Over-scanning in chest CT: Comparison of practice among six hospitals and its impact on radiation dose.

机构信息

Clinic of Radiology and Nuclear Medicine, University Hospital Basel, Basel, Switzerland.

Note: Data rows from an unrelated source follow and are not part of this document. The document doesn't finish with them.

theorem State.repin_keeps {s : State} {g : Migration} (h_s : s.Keeps F I o T) (f_eng : F .eng = true)
    (f_net : F .net = true) (f_sk : F .sk = true) :
    (State.repin s g).Keeps F I o T := by
  unfold State.repin
  try dsimp only
  repeat' first
    | with_reducible assumption
    | with_reducible apply State.modSk_keeps
    | with_reducible apply State.nextMig_keeps
    | refine State.Keeps.fst (by with_reducible assumption) ?_
    | refine State.Keeps.snd (by with_reducible assumption) ?_
    | refine State.Keeps.snd2 (by with_reducible assumption) ?_
    | refine State.Keeps.snd3 (by with_reducible assumption) ?_
    | split
    | with_reducible intro a_
    | dsimp only
    | with_reducible rfl
    | (simp_all; done)

theorem State.abandonMigration_keeps {s : State} {n : Nat} (h_s : s.Keeps F I o T) (f_fresh : F .fresh = true)
    (f_eng : F .eng = true) (f_net : F .net = true) (f_sk : F .sk = true) (f_obs : F .obs = true) :
    (State.abandonMigration s n).Keeps F I o T := by
  unfold State.abandonMigration
  repeat' first
    | with_reducible assumption
    | with_reducible apply State.count_keeps
    | with_reducible apply State.dropPending_keeps
    | with_reducible apply State.modAgent_keeps
    | with_reducible apply State.nextMig_keeps
    | with_reducible apply State.repin_keeps
    | with_reducible apply State.tally_keeps
    | split

theorem State.writeLog_keeps {s : State} {n : Nat} {c : Crate} {imgs : List (Nat × Bytes)} (h_s : s.Keeps F I o T)
    (f_mem : F .mem = true) :
    (State.writeLog s n c imgs).Keeps F I o T := by
  unfold State.writeLog
  repeat' first
    | with_reducible assumption
    | with_reducible apply State.store_keeps
    | split

theorem State.markDone_keeps {s : State} {n : Nat} (h_s : s.Keeps F I o T) (f_mem : F .mem = true) :
    (State.markDone s n).Keeps F I o T := by
  unfold State.markDone
  repeat' first
    | with_reducible assumption
    | with_reducible apply State.storeByte_keeps
    | split

theorem State.startCommit_keeps {s : State} {n : Nat} {i : Nat} {c : Crate} (h_s : s.Keeps F I o T)
    (f_fresh : F .fresh = true) (f_notices : F .notices = true) (f_mem : F .mem = true) (f_net : F .net = true)
        (f_sk : F .sk = true) (f_obs : F .obs = true) :
    (State.startCommit s n i c).Keeps F I o T := by
  unfold State.startCommit
  repeat' first
    | with_reducible assumption
    | with_reducible apply State.count_keeps
    | with_reducible apply State.countN_keeps
    | with_reducible apply State.notice_keeps
    | with_reducible apply State.setCrate_keeps
    | with_reducible apply State.tallyCrate_keeps
    | with_reducible apply State.writeLog_keeps
    | split

theorem State.crateDone_keeps {s : State} {n : Nat} {i : Nat} {c : Crate} (h_s : s.Keeps F I o T)
    (f_fresh : F .fresh = true) (f_mem : F .mem = true) (f_net : F .net = true) (f_obs : F .obs = true) :
    (State.crateDone s n i c).Keeps F I o T := by
  unfold State.crateDone
  repeat' first
    | with_reducible assumption
    | with_reducible apply State.agentSends_keeps
    | with_reducible apply State.count_keeps
    | with_reducible apply State.markDone_keeps
    | with_reducible apply State.modAgent_keeps
    | with_reducible apply State.setCrate_keeps
    | with_reducible apply State.tallyCrate_keeps
    | split

theorem State.beginRefresh_keeps {s : State} {n : Nat} {i : Nat} {c : Crate} (h_s : s.Keeps F I o T)
    (f_fresh : F .fresh = true) (f_mem : F .mem = true) (f_net : F .net = true) (f_obs : F .obs = true) :
    (State.beginRefresh s n i c).Keeps F I o T := by
  unfold State.beginRefresh
  repeat' first
    | with_reducible assumption
    | (with_reducible refine State.each_keeps ?_ fun _ _ _ => ?_)
    | with_reducible apply State.agentSends_keeps
    | with_reducible apply State.crateDone_keeps
    | with_reducible apply State.setCrate_keeps
    | refine State.Keeps.fst (by with_reducible assumption) ?_
    | refine State.Keeps.snd (by with_reducible assumption) ?_
    | refine State.Keeps.snd2 (by with_reducible assumption) ?_
    | refine State.Keeps.snd3 (by with_reducible assumption) ?_
    | split
    | dsimp only

theorem State.epochFinal_keeps {s : State} {sc : Scatter} {e : Nat} (h_s : s.Keeps F I o T) (f_obs : F .obs = true) :
    (State.epochFinal s sc e).Keeps F I o T := by
  unfold State.epochFinal
  repeat' first
    | with_reducible assumption
    | with_reducible apply State.finalDrops_keeps
    | split

theorem State.sendCommits_keeps {s : State} {i : Nat} {e : Nat} (h_s : s.Keeps F I o T) (f_disp : F .disp = true)
    (f_net : F .net = true) (f_obs : F .obs = true) :
    (State.sendCommits s i e).Keeps F I o T := by
  unfold State.sendCommits
  repeat' first
    | with_reducible assumption
    | (with_reducible refine State.each_keeps ?_ fun _ _ _ => ?_)
    | with_reducible apply State.count_keeps
    | with_reducible apply State.epochFinal_keeps
    | with_reducible apply State.sendCtl_keeps
    | with_reducible apply State.setScatter_keeps
    | with_reducible refine foldl_keeps (fun acc => State.Keeps acc F I o T) _ _ _ ?_ fun _ _ _ => ?_
    | with_reducible refine foldl_keeps (fun acc => State.Keeps acc.1 F I o T) _ _ _ ?_ fun _ _ _ => ?_
    | with_reducible refine foldl_keeps (fun acc => State.Keeps acc.2 F I o T) _ _ _ ?_ fun _ _ _ => ?_
    | with_reducible refine foldl_keeps (fun acc => State.Keeps acc.2.2 F I o T) _ _ _ ?_ fun _ _ _ => ?_
    | refine State.Keeps.fst (by with_reducible assumption) ?_
    | refine State.Keeps.snd (by with_reducible assumption) ?_
    | refine State.Keeps.snd2 (by with_reducible assumption) ?_
    | refine State.Keeps.snd3 (by with_reducible assumption) ?_
    | split
    | dsimp only

theorem State.crateAcked_keeps {s : State} {i : Nat} {e : Nat} {halves : List Nat} (h_s : s.Keeps F I o T)
    (f_disp : F .disp = true) (f_obs : F .obs = true) :
    (State.crateAcked s i e halves).Keeps F I o T := by
  unfold State.crateAcked
  repeat' first
    | with_reducible assumption
    | with_reducible apply State.epochFinal_keeps
    | with_reducible apply State.setScatter_keeps
    | refine State.Keeps.fst (by with_reducible assumption) ?_
    | refine State.Keeps.snd (by with_reducible assumption) ?_
    | refine State.Keeps.snd2 (by with_reducible assumption) ?_
    | refine State.Keeps.snd3 (by with_reducible assumption) ?_
    | split
    | dsimp only

theorem State.ackRefresh_keeps {s : State} {n : Nat} {pos : Nat} {a : Nat} {enable : Bool} (h_s : s.Keeps F I o T)
    (f_net : F .net = true) :
    (State.ackRefresh s n pos a enable).Keeps F I o T := by
  unfold State.ackRefresh
  repeat' first
    | with_reducible assumption
    | with_reducible apply State.queueMsg_keeps
    | split

theorem State.sampleRead_keeps {s : State} {n : Nat} {addr : Nat} {pos : Nat} (h_s : s.Keeps F I o T)
    (f_net : F .net = true) :
    (State.sampleRead s n addr pos).Keeps F I o T := by
  unfold State.sampleRead
  repeat' first
    | with_reducible assumption
    | with_reducible apply State.modAgent_keeps
    | split

theorem State.readRow_keeps {s : State} {n : Nat} {addr : Nat} {len : Nat} {tag : Nat} {fill : Bool}
    (h_s : s.Keeps F I o T) (f_net : F .net = true) (f_obs : F .obs = true) :
    (State.readRow s n addr len tag fill).2.2.Keeps F I o T := by
  unfold State.readRow
  repeat' first
    | with_reducible assumption
    | with_reducible apply State.count_keeps
    | with_reducible apply State.sampleRead_keeps
    | with_reducible apply State.setAgent_keeps
    | refine State.Keeps.fst (by with_reducible assumption) ?_
    | refine State.Keeps.snd (by with_reducible assumption) ?_
    | refine State.Keeps.snd2 (by with_reducible assumption) ?_
    | refine State.Keeps.snd3 (by with_reducible assumption) ?_
    | split
    | dsimp only

theorem State.servePack_keeps {s : State} {n : Nat} {m : Msg} (h_s : s.Keeps F I o T) (f_net : F .net = true)
    (f_obs : F .obs = true) : (s.servePack n m).Keeps F I o T := by
  unfold State.servePack
  dsimp only
  apply State.queueMsg_keeps _ f_net
  refine foldl_keeps (fun acc : Bytes × State => acc.2.Keeps F I o T) _ _ _ h_s fun acc _ h => ?_
  apply State.count_keeps _ f_obs
  repeat' first
      | with_reducible assumption
      | with_reducible exact OutK.refused _
      | with_reducible apply OutK.next
      | with_reducible exact OptK.none
      | with_reducible apply OptK.some
      | with_reducible apply State.readRow_keeps
      | refine State.Keeps.fst (by with_reducible assumption) ?_
      | refine State.Keeps.snd (by with_reducible assumption) ?_
      | refine State.Keeps.snd2 (by with_reducible assumption) ?_
      | refine State.Keeps.snd3 (by with_reducible assumption) ?_
      | split
      | with_reducible intro a_
      | dsimp only

theorem State.serve_keeps {s : State} {n : Nat} {m : Msg} (h_s : s.Keeps F I o T) (f_mem : F .mem = true)
    (f_net : F .net = true) (f_obs : F .obs = true) :
    (State.serve s n m).Keeps F I o T := by
  unfold State.serve
  repeat' first
    | with_reducible assumption
    | with_reducible apply State.count_keeps
    | with_reducible apply State.queueMsg_keeps
    | with_reducible apply State.readRow_keeps
    | with_reducible apply State.servePack_keeps
    | with_reducible apply State.store_keeps
    | split

theorem State.hold_keeps {s : State} {n : Nat} {m : Msg} (h_s : s.Keeps F I o T) (f_fresh : F .fresh = true)
    (f_net : F .net = true) (f_obs : F .obs = true) :
    (State.hold s n m).Keeps F I o T := by
  unfold State.hold
  repeat' first
    | with_reducible assumption
    | with_reducible apply State.count_keeps
    | with_reducible apply State.draw_keeps
    | with_reducible apply State.modAgent_keeps
    | with_reducible apply State.modDir_keeps
    | with_reducible apply State.tally_keeps
    | split

theorem State.takeRequest_keeps {s : State} {n : Nat} {vc : Nat} {mtype : Nat} (h_s : s.Keeps F I o T)
    (f_fresh : F .fresh = true) (f_mem : F .mem = true) (f_net : F .net = true) (f_obs : F .obs = true) :
    OutK F I o T (State.takeRequest s n vc mtype) := by
  unfold State.takeRequest
  repeat' first
    | with_reducible assumption
    | with_reducible exact OutK.refused _
    | with_reducible apply OutK.next
    | with_reducible apply State.hold_keeps
    | with_reducible apply State.pop_keeps
    | with_reducible apply State.serve_keeps
    | split

theorem State.serveHeld_keeps {s : State} {n : Nat} {h : Held} (h_s : s.Keeps F I o T) (f_mem : F .mem = true)
    (f_net : F .net = true) (f_obs : F .obs = true) :
    (State.serveHeld s n h).Keeps F I o T := by
  unfold State.serveHeld
  repeat' first
    | with_reducible assumption
    | with_reducible apply State.modDir_keeps
    | with_reducible apply State.serve_keeps
    | split

theorem State.acked_keeps {s : State} {tag : Nat} (h_s : s.Keeps F I o T) (f_disp : F .disp = true)
    (f_net : F .net = true) (f_mov : F .mov = true) (f_peer : F .peer = true) (f_porters : F .porters = true)
        (f_obs : F .obs = true) :
    (State.acked s tag).Keeps F I o T := by
  unfold State.acked
  split
  · apply State.ownAcked_keeps
    · exact State.with_net h_s f_net
    all_goals assumption
  · exact h_s

theorem State.openList_keeps {s : State} {ch : Nat} {more : List Wild} (h_s : s.Keeps F I o T)
    (f_wild : F .wild = true) (f_mov : F .mov = true) :
    (State.openList s ch more).Keeps F I o T := by
  unfold State.openList
  repeat' first
    | with_reducible assumption
    | with_reducible apply State.openBytes_keeps
    | with_reducible apply State.setChan_keeps
    | split

theorem State.checkDesc_keeps {s : State} {ch : Nat} {d : MoverDesc} {bad : Bool} (h_s : s.Keeps F I o T)
    (f_wild : F .wild = true) (f_mov : F .mov = true) :
    (State.checkDesc s ch d bad).Keeps F I o T := by
  unfold State.checkDesc
  repeat' first
    | with_reducible assumption
    | (with_reducible refine State.each_keeps ?_ fun _ _ _ => ?_)
    | with_reducible apply State.openDests_keeps
    | with_reducible apply State.openList_keeps
    | refine State.Keeps.fst (by with_reducible assumption) ?_
    | refine State.Keeps.snd (by with_reducible assumption) ?_
    | refine State.Keeps.snd2 (by with_reducible assumption) ?_
    | refine State.Keeps.snd3 (by with_reducible assumption) ?_
    | split
    | dsimp only

theorem State.writeParts_keeps {s : State} {ch : Nat} {r : ChRead} {data : Bytes} (h_s : s.Keeps F I o T)
    (f_fresh : F .fresh = true) (f_notices : F .notices = true) (f_mem : F .mem = true) (f_wild : F .wild = true)
        (f_disp : F .disp = true) (f_eng : F .eng = true) (f_arr : F .arr = true) (f_net : F .net = true)
            (f_mov : F .mov = true) (f_hi : F .hi = true) (f_peer : F .peer = true) (f_porters : F .porters = true)
                (f_obs : F .obs = true) :
    (s.writeParts ch r data).Keeps F I o T := by
  unfold State.writeParts
  refine foldl_keeps (fun acc : State × Bytes => acc.1.Keeps F I o T) _ _ _ h_s fun acc _ h => ?_
  repeat' first
      | with_reducible assumption
      | with_reducible exact OutK.refused _
      | with_reducible apply OutK.next
      | with_reducible exact OptK.none
      | with_reducible apply OptK.some
      | with_reducible apply State.sendMover_keeps
      | with_reducible apply State.denied_keeps
      | with_reducible apply State.writeOut_keeps
      | with_reducible apply State.requestAt_keeps
      | with_reducible apply State.ownQueued_keeps
      | refine State.Keeps.fst (by with_reducible assumption) ?_
      | refine State.Keeps.snd (by with_reducible assumption) ?_
      | refine State.Keeps.snd2 (by with_reducible assumption) ?_
      | refine State.Keeps.snd3 (by with_reducible assumption) ?_
      | split
      | with_reducible intro a_
      | dsimp only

Institute of Radiology, Hospital Centre of Biel, Biel, Switzerland.

出版信息

Eur J Radiol. 2018 May;102:49-54. doi: 10.1016/j.ejrad.2018.03.005. Epub 2018 Mar 5.

Abstract

OBJECTIVES

Compare incidence of over-scanning in chest CT among six hospitals and impact on effective and organ effective radiation dose.

METHODS

Scout images of 600 chest CTs from six hospitals (A-F) were retrospectively reviewed using a radiation dose tracking software (RTS). Optimal scan range was determined and compared to the actual scan range. Incidence of cranial and caudal over-scanning was assessed and changes in total and organ effective dose were calculated. Descriptive statistics, Tukey- and Wilcoxon matched pairs test were applied.

RESULTS

Simultaneous cranial and caudal over-scanning occurred in 29 of 600 scans (A = 0%, B = 1%, C = 12%, D = 3%, E = 11%, F = 2%). Effective radiation dose increased on average by 0.29 mSv (P < 0.001). Cranial over-scanning was observed in 45 of 600 scans (A = 0%, B = 8%, C = 2%, D = 15%, E = 17%, F = 3%) and increased organ effective dose by 0.35 mSv in the thyroid gland (P < 0.001). Caudal over-scanning occurred in 147 of 600 scans (A = 7%, B = 9%, C = 35%, D = 4%, E = 32%, F = 60%) and increased organ effective doses in the upper abdomen by up to 14% (P < 0.001 for all organs).

CONCLUSIONS

Substantial differences in the incidence of over-scanning in chest CT exist among different hospitals. These differences result in excessive effective radiation dose and increased individual organ effective doses in patients.

摘要

目的

比较六家医院胸部 CT 过度扫描的发生率及其对有效剂量和器官有效剂量的影响。

方法

使用辐射剂量跟踪软件(RTS)回顾性分析六家医院(A-F)的 600 例胸部 CT 的扫描图像。确定最佳扫描范围并与实际扫描范围进行比较。评估颅顶和尾端过度扫描的发生率,并计算总有效剂量和各器官有效剂量的变化。采用描述性统计、Tukey 检验和 Wilcoxon 配对检验。

结果

600 例扫描中,29 例(A 组=0%,B 组=1%,C 组=12%,D 组=3%,E 组=11%,F 组=2%)同时出现颅顶和尾端过度扫描。有效剂量平均增加 0.29mSv(P<0.001)。45 例(A 组=0%,B 组=8%,C 组=2%,D 组=15%,E 组=17%,F 组=3%)出现颅顶过度扫描,甲状腺器官有效剂量增加 0.35mSv(P<0.001)。147 例(A 组=7%,B 组=9%,C 组=35%,D 组=4%,E 组=32%,F 组=60%)出现尾端过度扫描,上腹部各器官的有效剂量增加最高达 14%(所有器官 P<0.001)。

结论

不同医院胸部 CT 过度扫描的发生率存在显著差异。这些差异导致患者的有效剂量过高,各器官的有效剂量增加。